AI biases, “hallucinations” and the larger implications

This is the second installment in the series exploring the impacts of AI-generative text on the Pagan community, and beyond. 

TWH – There is no shortage of serious issues to unpack when it comes to AI-generative applications that range from incorrect information like “hallucinations” that can even affect the accuracy of web searches; how information to train LLMs (large language models) was sourced; to conflicting and potentially biased answers that AI chatbots offer up.

While the implications of how AI applications like Chat-GPT (Chat Generative Pre-trained Transformer) might impact a variety of industries and the people who work within those fields, the question of bias may be one of the larger concerns.

Assistant professor in philosophy and data science, Damien Patrick Williams, at the University of North Carolina at Charlotte, wrote a compelling article earlier this year published in American Scientist that examines the issue of baked-in bias when it comes to AI-generative systems.

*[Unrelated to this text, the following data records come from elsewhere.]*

-- ==== Sys2Proof/Laws/Command.lean ====
section
/-! SUPPORT. Laws/Command.lean: one whole command over a known schedule: what it returns and the state it leaves, for each response type, when the card answers
and when it stays silent (40 R165 to R175). -/

namespace Sys2Proof.Machine

variable {g : Agent} {f : Sdmmc → Act Unit} {cs : List Point} {pt : Point} {s t : State} {i : Sdmmc}

/-- Where the agent stands when a command returns. -/
abbrev atEnd (cs : List Point) : List Point := cs ++ [⟨.transmitCommand, 15, 0⟩]

theorem setSched_self (h : t.sched = []) : t.setSched [] = t := by rw [← h]; rfl

/-- A read when the schedule is used up leaves all but the agent's position. -/
theorem regRead_still (hs : t.sched = []) (hi : t.session.bound = some i) {r : Reg} (h : r ≠ .fifo) :
    regRead (frameOf g f cs) pt r t = .ok ((t.periph i).value r) (t.moved g (cs ++ [pt])) := by
  rw [regRead_quiet (by rw [hs]; rfl) hi h, hs, List.tail_nil, setSched_self hs]

theorem regWrite_still (hs : t.sched = []) (hi : t.session.bound = some i) (r : Reg) (v : Word) :
    regWrite (frameOf g f cs) pt r v t = .ok () ((t.setPeriph i ((t.periph i).write r v)).moved g (cs ++ [pt])) := by
  rw [regWrite_quiet (by rw [hs]; rfl) hi, hs, List.tail_nil, setSched_self hs]

/-! ### Classification (40 R170) -/

/-- The result of `classify` as the cascade of 40 R170 gives it, from the registers it reads; none where no rule gives one. -/
def classified (command : Word) (rt : Int) (sta respcmdr resp1 : Word) : Option Err :=
  match classifyFlags sta rt with
  | some e => some e
  | none =>
    if responseTypeAdmitted rt then
      if (respcmdr &&& 0x3F) = command then
        if rt = 1 then some (decodeCardStatus resp1)
        else if (resp1 &&& r6ErrorBits) = 0 then some .ok else some (r6Error resp1)
      else some .illegalCommand
    else none

/-- The session after a classification: the RCA latched on a type 6 response with zero error bits (40 R184). -/
def latched (command : Word) (rt : Int) (sta respcmdr resp1 : Word) (x : Session) : Session :=
  if classifyFlags sta rt = none ∧ (respcmdr &&& 0x3F) = command ∧ rt ≠ 1 ∧ (resp1 &&& r6ErrorBits) = 0 then
    { x with rca := some (resp1.extractLsb' 16 16) }
  else x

Williams notes the difference in how the word bias is often applied and interpreted, “For some people, the word bias is synonymous with prejudice, a bigoted and closed-minded way of thinking that precludes new understanding. But bias also implies a set of fundamental values and expectations. For an AI system, bias may be a set of rules that allows a system or agent to achieve a biased goal.”

Defining bias is as important as understanding how it figures into the programming that powers entire AI-generative systems and how algorithms function in the greater scheme of things.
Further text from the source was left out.